Today Lynnea's ventilator settings were weaned down even further; technically, her current settings are considered settings that are appropriate for an extubation attempt, but there is no big rush to extubate her. At this point they haven't begun doing any pressure support trials with her, so they most likely won't actually attempt to extubate at least until tomorrow afternoon sometime. There are several reasons not to rush to extubate her, one important thing being that they are giving Corey and me some time to discuss how we would like to handle things if extubation doesn't go well -- do we want them to reintubate, or would we rather make a conscious decision at this point to just let her go -- and the truth is that for us at this point, it is a little too soon to make that kind of decision.
One of the things that makes a decision like that extra challenging is the fact that no one can give us any real indication of how much of a recovery Lynnea will make from a neurological standpoint, or even if she will recover at all; there is no way for anyone to know whether or not we will ever truly be able to get "our Lynnea" back, and there is no way to know at this point if fighting to keep her alive no matter what is simply prolonging her suffering, or if there is a chance that we would be able to have more meaningful time with her. These are things that simply cannot be predicted.
There were not any huge changes in Lynnea's condition today, but I certainly noticed some small ones (exactly what they mean for her long-term outcomes are impossible to tell). She moved more today than she did yesterday. Today I definitely saw her move all four of her limbs several times, and not only was the number of times she moved more than yesterday, but the amount that she moved each limb was more than yesterday. It was still not clear if these were purposeful movements, or if they were still primarily reflexive, but she moved. She had her eyes open today and yesterday. Yesterday she clearly did not "look" at anyone, or anything -- she just stared ahead and her eyes didn't move -- she didn't track objects, and she didn't move towards the sound of a voice. Today her eyes moved more, and this evening I got the feeling that perhaps she was trying to move them towards the sound of voices, though it was not clear enough to know for certain. She still seems to have a lot of pain in her left leg which has a blood clot, and it is very sore from the several attempts that it took to put in an IO while she was coding. It is still very sore today, though she didn't cry every single time it was touched today.

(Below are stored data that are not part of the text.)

/-! ### The bytes of a serialization (R331) -/

/-- Byte `m` of `to_le(v, n)` is digit `m` of `v` to the base 256 (R12). -/
theorem toLe_getElem? (v : Nat) {n m : Nat} (h : m < n) : (toLe v n)[m]? = some (BitVec.ofNat 8 (v / 256 ^ m)) := by
  induction m generalizing v n with
  | zero => obtain ⟨n, rfl⟩ := Nat.exists_eq_add_of_lt h; simp [toLe]
  | succ m ih =>
    obtain ⟨n, rfl⟩ := Nat.exists_eq_add_of_le' (Nat.succ_le_of_lt (Nat.zero_lt_of_lt h))
    simp [toLe, ih (v / 256) (Nat.lt_of_succ_lt_succ h), Nat.div_div_eq_div_mul, Nat.pow_succ']

theorem toLe_word_getElem? (w : Word64) {n m : Nat} (h : m < n) :
    (toLe w.toNat n)[m]? = some (w.extractLsb' (8 * m) 8) := by
  rw [toLe_getElem? _ h, BitVec.extractLsb', Nat.shiftRight_eq_div_pow, Nat.pow_mul]

theorem toBe_word_getElem? (w : Word64) {n m : Nat} (h : m < n) :
    (toBe w.toNat n)[m]? = some (w.extractLsb' (8 * (n - 1 - m)) 8) := by
  rw [toBe, List.getElem?_reverse (by simpa using h), toLe_length, toLe_word_getElem? w (by omega)]

theorem wordBytes_pos (a : Alg) : 0 < wordBytes a := by cases a <;> decide

/-- Byte `j` of a serialization is byte `j mod WB` of the state word `j / WB` (R331). -/
theorem serialize_getElem? {c : Ctx} {h : RegFile} {j : Nat} (hj : j < (serialize c h).length) {k : Fin 8}
    (hk : k.val = j / wordBytes c.alg) :
    (serialize c h)[j]? = (wordToBytes c.alg h[k])[j % wordBytes c.alg]? := by
  rw [serialize_length, Nat.lt_min] at hj
  have hword : k.val < stateWords c.alg := hk ▸ Nat.div_lt_of_lt_mul (Nat.mul_comm .. ▸ hj.2)
  have position : j = wordBytes c.alg * k.val + j % wordBytes c.alg := hk ▸ (Nat.div_add_mod ..).symm
  rw [serialize, List.getElem?_take_of_lt hj.1]
  conv_lhs => rw [position]
  rw [flatMap_getElem?_of_length_eq (wordToBytes_length c.alg) _ _ (Nat.mod_lt _ (wordBytes_pos _)),
    List.getElem?_take_of_lt hword]
  simp

/-- Settles O34: the length by `serialize_length`, row by row of R93; a byte by `serialize_getElem?` and the word
byte order of the algorithm. -/
theorem serializedBytes : Obligations.SerializedBytes := by
  intro c h d bytes
  refine ⟨?length, fun j hj => ⟨?bound, fun k hk => ⟨fun ha => ?le, fun ha => ?be⟩⟩⟩
  case length =>
    refine (serialize_length c h).trans ?_
    obtain ⟨a, dlen, klen⟩ := c
    cases a <;> rfl
  case bound => exact (Nat.lt_min.1 (serialize_length c h ▸ hj)).2
  case le =>
    have order : ∀ a ∈ [Alg.md4, .md5, .ripemd160, .blake2b], wordOrder a = .le := by decide
    rw [serialize_getElem? hj hk, wordToBytes, order _ ha]
    exact toLe_word_getElem? _ (Nat.mod_lt _ (wordBytes_pos _))
  case be =>
    have order : ∀ a ∈ [Alg.sha1, .sha256, .sha512], wordOrder a = .be := by decide
    rw [serialize_getElem? hj hk, wordToBytes, order _ ha]
    exact toBe_word_getElem? _ (Nat.mod_lt _ (wordBytes_pos _))

/-! ### The characters of a rendering (R332) -/

/-- The sixteen characters `0123456789abcdef`. -/
def hexAlphabet : List Byte :=
  [0x30, 0x31, 0x32, 0x33, 0x34, 0x35, 0x36, 0x37, 0x38, 0x39, 0x61, 0x62, 0x63, 0x64, 0x65, 0x66]

theorem hexAlphabet_getElem? : ∀ v < 16, hexAlphabet[v]? = some (hexChar v) := by decide

theorem highNibble_toNat (b : Byte) : (b >>> 4).toNat = b.toNat / 16 := by
  rw [BitVec.toNat_ushiftRight, Nat.shiftRight_eq_div_pow]

theorem lowNibble_toNat (b : Byte) : (b &&& 15).toNat = b.toNat % 16 :=
  (BitVec.toNat_and ..).trans (Nat.and_two_pow_sub_one_eq_mod b.toNat 4)

/-- The two characters of byte `j` stand at `2 * j` and `2 * j + 1`. -/
theorem hexText_getElem? {d : List Byte} {j : Nat} {b : Byte} (hb : d[j]? = some b) {m : Nat} (hm : m < 2) :
    (hexText d)[2 * j + m]? = [hexChar (b.toNat / 16), hexChar (b.toNat % 16)][m]? := by
  rw [hexText, flatMap_getElem?_of_length_eq (k := 2) (fun _ => rfl) d j hm, hb]
  rfl

/-- Settles O35: the characters by `hexText_getElem?`, each one looked up in the alphabet. -/
theorem hexCharacters : Obligations.HexCharacters := by
  refine fun d => ⟨hexText_length d, fun j b hb => ⟨?high, ?low⟩⟩
  case high =>
    rw [highNibble_toNat]
    exact (hexText_getElem? hb (m := 0) (by decide)).trans (hexAlphabet_getElem? _ (by omega)).symm
  case low =>
    rw [lowNibble_toNat]
    exact (hexText_getElem? hb (m := 1) (by decide)).trans (hexAlphabet_getElem? _ (by omega)).symm

/-! ### SERIALIZE (R333) -/

/-- SERIALIZE in an open context of its algorithm. -/
theorem serializeTemplate_open {a : Alg} {s : State} (h : openFor s a = true) :
    serializeTemplate a s = .next { storeDigest (serialize s.ctx s.h) s with code := .ok } := by
  simp [serializeTemplate, h]

theorem serializeTemplate_errSeq {a : Alg} {s : State} (h : openFor s a = false) :
    serializeTemplate a s = .next (raise .errSeq s) := by
  simp [serializeTemplate, h]

/-- A context is open in the phases ACTIVE and DONE (R380). -/
theorem openFor_iff_active_or_done (s : State) (a : Alg) :
    openFor s a = true ↔ (s.phase = .active ∨ s.phase = .done) ∧ s.ctx.alg = a := by
  rw [openFor_iff]
  cases s.phase <;> simp

/-- Settles O22: `openFor` decides between the two answers. -/
theorem serializeWritesDigest : Obligations.SerializeWritesDigest := by
  intro s a d
  rw [exec_serializeOf]
  refine ⟨fun hp ha => ?ok, fun h => serializeTemplate_errSeq ?closed⟩
  case ok =>
    rw [serializeTemplate_open ((openFor_iff_active_or_done s a).2 ⟨hp, ha⟩), storeDigest, fill_nil]
    rfl
  case closed => rwa [← Bool.not_eq_true, openFor_iff_active_or_done]

/-- Settles O41: in phase DONE the invariant says that DIGEST and DIGLEN hold the serialization already. -/
theorem doneSerializeKeepsDigest : Obligations.DoneSerializeKeepsDigest := by
  intro s hs hdone
  obtain ⟨hlen, hdigest⟩ := hs.phase.2 hdone
  have hflag : digestFlag (serialize s.ctx s.h) = s.diglen :=
    BitVec.eq_of_toNat_eq ((digestFlag_serialize hs.ctx s.h).trans hlen.symm)
  rw [exec_serializeOf, serializeTemplate_open ((openFor_iff_active_or_done s _).2 ⟨.inr hdone, rfl⟩),
    storeDigest, hflag, ← hdigest, fill_nil]

/-! ### ENCODE (R341) -/

theorem execEncodeDigest_digest {s : State} (h : s.diglen ≠ 0) :
    execEncodeDigest s = .next { storeHex (hexText (prefixOf s.digest s.diglen.toNat)) s with code := .ok } :=
  if_neg h

theorem execEncodeDigest_errSeq {s : State} (h : s.diglen = 0) :
    execEncodeDigest s = .next (raise .errSeq s) :=
  if_pos h

/-- HEXLEN of a rendered digest (R341). -/
theorem hexFlag_hexText_prefixOf {n : Nat} (b : Buffer 64) (hn : n ≤ 64) :
    hexFlag (hexText (prefixOf b n)) = BitVec.ofNat 8 (2 * n) := by
  rw [hexFlag, hexText_length, prefixOf_length, Nat.min_eq_left hn]

/-- Settles O23: the word by `decode_eq_ok_iff`; DIGLEN decides between the two answers. -/
theorem encodeRendersDigest : Obligations.EncodeRendersDigest := by
  refine ⟨decode_eq_ok_iff fields_encodeDigest (by omega), fun s =>
    ⟨fun hd hle => ?digest, execEncodeDigest_errSeq⟩⟩
  case digest =>
    refine (execEncodeDigest_digest hd).trans ?_
    rw [storeHex, hexFlag_hexText_prefixOf _ hle]
    rfl

/-- Settles O42: neither command writes what it reads. -/
theorem encoderIdempotent : Obligations.EncoderIdempotent := by
  refine ⟨fun a s t h => ?serialize, fun s t h => ?encode⟩
  case serialize =>
    rw [exec_serializeOf] at h ⊢
    obtain ⟨ho, rfl⟩ | ⟨ho, rfl⟩ := serializeTemplate_cases h
    · exact serializeTemplate_open ho
    · exact serializeTemplate_errSeq ho
  case encode =>
    obtain ⟨hd, rfl⟩ | ⟨hd, rfl⟩ := execEncodeDigest_cases h
    · exact execEncodeDigest_digest hd
    · exact execEncodeDigest_errSeq hd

We all appreciate all of the prayers during this time. The doctors do not hold out a lot of hope for her to recover her neurological function, but there is still a small chance that she could recover some of it, and for God, this is not something beyond his ability -- nothing is. For now, there is no talk of evaluating her for a heart transplant because, in her current condition she is not eligible for transplant. If her neurological function improves, it might be possible to consider her for transplant. From a cardiac standpoint, she does not have a lot of time left with her current heart -- no one can say for sure how long, but most likely only weeks, possibly a few months. The decisions that Corey and I are being asked to make about how we would like to proceed from here are very difficult ones. Please continue to pray for healing for Lynnea, but also wisdom, strength, and comfort for us as we face these decisions head on.